The queue is working also on Windows OS and OSX. Removed DCAS and used CAS.
- removed some performance problems on Windows OS.
- slightly modified MPMC interface and usage
- added Quicksort algo implementation which uses MPMC queue
(both in blocking and non-blocking version)
- fixed some compilation problem under OSx
* 01/04/11 - v.1.0.9
- fixes return type error in node.hpp ubuffer.hpp and buffer.hpp
- added the method get_channel_id() in the emitter and collector class
the method returns the id of the worker thread from which an input task
is coming from
- added the fibonacci and the quicksort examples
- added basic interface for pinning threads to CPUs
- added multipush and mpush to SWSR buffer (experimental code)
- added mpush to uSWSR queue (experimental code)
- more tests
- improved cmake test
- improved performance for fine grain D&C computation (farm+feedback)
by changing the losetime_in method in the lb class.
- added Multi-Producers/Multi-Consumers queue (MSqueue by Michael and Scott)
(EXPERIMENTAL code )
- added abstraction_dcas from liblfds (www.liblfds.org), no powerpc support yet!
- fixed some bugs in the allocator
- posix_memalign implemented in the allocator
- ticket-spinlock from Linux kernel (EXPERIMENTAL code only for Linux)
- added two lock-based methods in uSWSR queue (mp_push and mc_pop)
- fixed missing files in CMakeLists.txt
- fixed deadlock situation when pipeline with feedback channel is created (torus pattern)

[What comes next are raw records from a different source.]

-- ==== Sys2Proof/Word.lean ====
section
/-! DEFINITION. The word types of the block (00_scope.md rule R5). -/

namespace Sys2Proof

/-- A register or memory byte (REG_WIDTH = 8, R5). -/
abbrev Byte := BitVec 8

/-- An instruction word, and the width of `pc`, `I`, `KM` and a stack entry (R5). -/
abbrev Word := BitVec 16

/-- A 4-bit field of an instruction word (R71). -/
abbrev Nibble := BitVec 4

/-- A 12-bit address field `NNN` (R71). -/
abbrev Addr12 := BitVec 12

/-- The index of a general register `V0`..`VF` (R20). -/
abbrev Reg := Fin 16

end Sys2Proof
end

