/-- `FX0A` with an empty mask steps `pc` back by 2; with a key set it loads the lowest one and clears the mask under both
policies (decision D12, log 15). -/
def Obligations.WaitForKey : Prop :=
  ∀ (x : Reg) (s : State),
    (s.KM = 0 → ∃ t, exec (.opFX0A x) s = .next t ∧ t.pc.toNat = (s.pc.toNat + 65534) % 65536 ∧ Frame [] [.pc] s t) ∧
    (s.KM ≠ 0 → ∃ t k, exec (.opFX0A x) s = .next t ∧ k < 16 ∧ s.KM.getLsbD k = true ∧
      (∀ j, j < k → s.KM.getLsbD j = false) ∧ (t.reg x).toNat = k ∧ t.KM = 0 ∧ Frame [x] [.KM] s t)

/-- `FX07` reads `DT`, `FX15` writes `DT`, `FX18` writes `ST` (the assignment is decision D13 and GK3, log 16). -/
def Obligations.TimerTransfers : Prop :=
  ∀ (x : Reg) (s : State),
    (∃ t, exec (.opFX07 x) s = .next t ∧ t.reg x = s.DT ∧ Frame [x] [] s t) ∧
    (∃ t, exec (.opFX15 x) s = .next t ∧ t.DT = s.reg x ∧ Frame [] [.DT] s t) ∧
    (∃ t, exec (.opFX18 x) s = .next t ∧ t.ST = s.reg x ∧ Frame [] [.ST] s t)

/-- A timer that a cycle loads is ticked in that same cycle, and BEEP is emitted in it exactly when `FX18` loaded 1
(46_keys_timers.md; decisions D13, D26, logs 16, 22). -/
def Obligations.LoadedTimerTicksInTheSameCycle : Prop :=
  ∀ (x : Reg) (s : State),
    (fetch s = .ok (encode (.opFX15 x)) → ∃ t, step s = .next t ∧ t.DT.toNat = (s.reg x).toNat - 1) ∧
    (fetch s = .ok (encode (.opFX18 x)) → ∃ t, step s = .next t ∧ t.ST.toNat = (s.reg x).toNat - 1 ∧
      (.beep ∈ t.events ↔ s.reg x = 1))

/-- While the mask is empty, `FX0A` is fetched again for any number of cycles: of the block's state only the timers run down
(R194 with decision D12, log 15; the event list and the step's random byte are the model's own fields, logs 3, 4). -/
def Obligations.KeyWaitHoldsThePc : Prop :=
  ∀ (k : Nat) (x : Reg) (s : State), s.KM = 0 → fetch s = .ok (encode (.opFX0A x)) →
    ∃ t, Sys2Proof.core.run k s = .next t ∧ t.pc = s.pc ∧ t.KM = 0 ∧ (∀ r, t.reg r = s.reg r) ∧ t.mem = s.mem ∧
      t.DT.toNat = s.DT.toNat - k ∧ t.ST.toNat = s.ST.toNat - k ∧ t.params = s.params ∧
      Frame [] [.DT, .ST, .events, .params] s t

/-! ### Rules of the whole machine -/

/-- Only `ANNN`, `FX1E` and `FX29` change `I` (R176, which the spec marks derived). -/
def Obligations.OnlyThreeInstructionsChangeI : Prop :=
  ∀ (s t : State) (w : Word), fetch s = .ok w → step s = .next t → t.I ≠ s.I →
    (decodeWord w).mnemonic ∈ ["ANNN", "FX1E", "FX29"]

/-- A byte of memory changes only under `FX33` or `FX55`, and only at an address that the instruction stores to (20_memory.md;
decision D3, log 7). -/
def Obligations.MemoryChangesOnlyAtStores : Prop :=
  ∀ (s t : State) (w : Word) (a : Nat), s.mem.wf → fetch s = .ok w → step s = .next t →
    t.mem.read a ≠ s.mem.read a →
    (∃ x, decodeWord w = .opFX33 x ∧ ∃ k, k < 3 ∧ a = (s.I.toNat + k) % 4096) ∨
    (∃ x, decodeWord w = .opFX55 x ∧ ∃ k, k ≤ x.val ∧ a = (s.I.toNat + k) % 4096)

/-- Only `00E0` and `DXYN` change a pixel (10_state.md, 45_display.md). -/
def Obligations.OnlyTwoInstructionsChangeAPixel : Prop :=
  ∀ (s t : State) (w : Word) (x : Fin 64) (y : Fin 32), fetch s = .ok w → step s = .next t →
    t.fb.pixel x y ≠ s.fb.pixel x y → (decodeWord w).mnemonic ∈ ["00E0", "DXYN"]

/-- Only `2NNN` and `00EE` change `sp`, and only `2NNN` changes a stack entry, the one `sp` names (10_state.md; decision D6,
log 10). -/
def Obligations.OnlyCallAndReturnTouchTheStack : Prop :=
  ∀ (s t : State) (w : Word), fetch s = .ok w → step s = .next t →
    (t.sp ≠ s.sp → (decodeWord w).mnemonic ∈ ["2NNN", "00EE"]) ∧
    ∀ k : Fin 16, t.stack[k.val] ≠ s.stack[k.val] → (decodeWord w).mnemonic = "2NNN" ∧ k = s.sp

/-- A step changes the keyboard mask only by clearing it whole, and only under `FX0A`, `EX9E` or `EXA1`; it never changes the
policy or the parameters (10_state.md; decisions D11, D12, logs 14, 15). -/
def Obligations.StepsOnlyClearTheKeyMask : Prop :=
  ∀ (s t : State) (w : Word), fetch s = .ok w → step s = .next t →
    t.KP = s.KP ∧ t.params = s.params ∧
    (t.KM ≠ s.KM → t.KM = 0 ∧ (decodeWord w).mnemonic ∈ ["EX9E", "EXA1", "FX0A"])

/-- But for its tick, a step changes `DT` only under `FX15` and `ST` only under `FX18` (R198; decision D13, log 16). -/
def Obligations.OnlyTwoInstructionsLoadATimer : Prop :=
  ∀ (s t : State) (w : Word), fetch s = .ok w → step s = .next t →
    (t.DT.toNat ≠ s.DT.toNat - 1 → (decodeWord w).mnemonic = "FX15") ∧
    (t.ST.toNat ≠ s.ST.toNat - 1 → (decodeWord w).mnemonic = "FX18")

/-- A step changes no register but the destinations of its instruction, `VF` as a flag among them (R153, which the spec marks
derived; decision D28, log 23). -/
def Obligations.StepsWriteOnlyDestinationRegisters : Prop :=
  ∀ (s t : State) (w : Word) (r : Reg), fetch s = .ok w → step s = .next t → t.reg r ≠ s.reg r →
    r ∈ destRegs (decodeWord w)

/-- Control transfer: `pc` goes on by 2, by 4 under a skip, stays under `FX0A`, or is loaded by `00EE`, `1NNN`, `2NNN` or
`BNNN` (41_control.md; decision D4, log 9). -/
def Obligations.ControlTransferIsListed : Prop :=
  ∀ (s t : State) (w : Word), fetch s = .ok w → step s = .next t →
    t.pc = s.pc + 2 ∨
    (t.pc = s.pc + 4 ∧ (decodeWord w).mnemonic ∈ ["3XNN", "4XNN", "5XY0", "9XY0", "EX9E", "EXA1"]) ∨
    (t.pc = s.pc ∧ (decodeWord w).mnemonic = "FX0A") ∨
    (decodeWord w).mnemonic ∈ ["00EE", "1NNN", "2NNN", "BNNN"]

/-- No instruction reads `ST`: two runs of a step with the same random byte that differ only in `ST` differ afterwards only in
`ST` and in whether BEEP was emitted (R198; decision D13, log 16). The random byte is a free one (decision D16): where the
host named none, both runs draw the same open value, which log 3 marks unsafe for a comparison of two runs. -/
def Obligations.TheSoundTimerIsNeverRead : Prop :=
  ∀ (s t : State) (b : Byte), step s = .next t →
    ∃ t', step { s with ST := b } = .next t' ∧ t' = { t with ST := t'.ST, events := t'.events } ∧
      t'.events.filter (· ≠ .beep) = t.events.filter (· ≠ .beep)

/-- The random byte of `step(r)` reaches only `CXNN`: for every other word the step is the same for every `r`
(R218; decision D16, log 3). -/
def Obligations.TheRandomByteReachesOnlyCXNN : Prop :=
  ∀ (s : State) (w : Word) (r r' : Byte), fetch s = .ok w → (decodeWord w).mnemonic ≠ "CXNN" →
    stepWith r s = stepWith r' s
end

- implemented a Deferred Reclamation strategy based on number of free in the allocator
- added the ff_queue implementation of a SPSC queue by Dmitry Vyukov (www.1024cores.net)
- first porting on Windows OS
* 01/09/10 - v.1.0.0
- New release
- some bugs fixed
- unbounded SWSR queue improved (removed all locks)
- added dynqueue (dynamic list-based queue)
- all .hpp files moved into the ff directory
- more tests added
- cmake compilation support (thanks to Fedor Sakharov)
- improved the accelerator sturcture (added FF_EOS_NOFREEZE tag)
- added the management of second level streams
- added the 'stop' method in the farm and pipeline skeleton
- fixed ffStats method when run_then_freeze is called multiple times
- one memory leak removed
- removed some warnings related to strict-aliasing
* 22/03/10 - v.1.0.0rc2
- Moved to LGPLv3 license.
- More tests and applications (including pbzip2).
- FastFlow Allocator improved.
- Fixed some minor bugs.
- Added the broadcast_task method.
* 03/02/10 - v.1.0.0rc1
- Minor API revision.
- Improved FastFlow accelerator support.
- More tests and applications,(Nokia QT Mandelbrot and NQueens)
- Simple execution trace support.
- Allocator improved.
* 16/11/09 - v.0.9.7
- Major API revision: patterns are no longer object factories but objects.
- Support for arbitrary nesting of pipe, farm, and loop at high-level layer.
- First version of the Divide&Conquer pattern (no examples yet).
- First version of the FastFlow's Accelerator.
* 19/10/09 - v.0.6.1
- FastFlow-swps3 Smith-Waterman application added.
* 15/10/09 - v.0.5.0
- First release.
- Support for farm skeleton/pattern.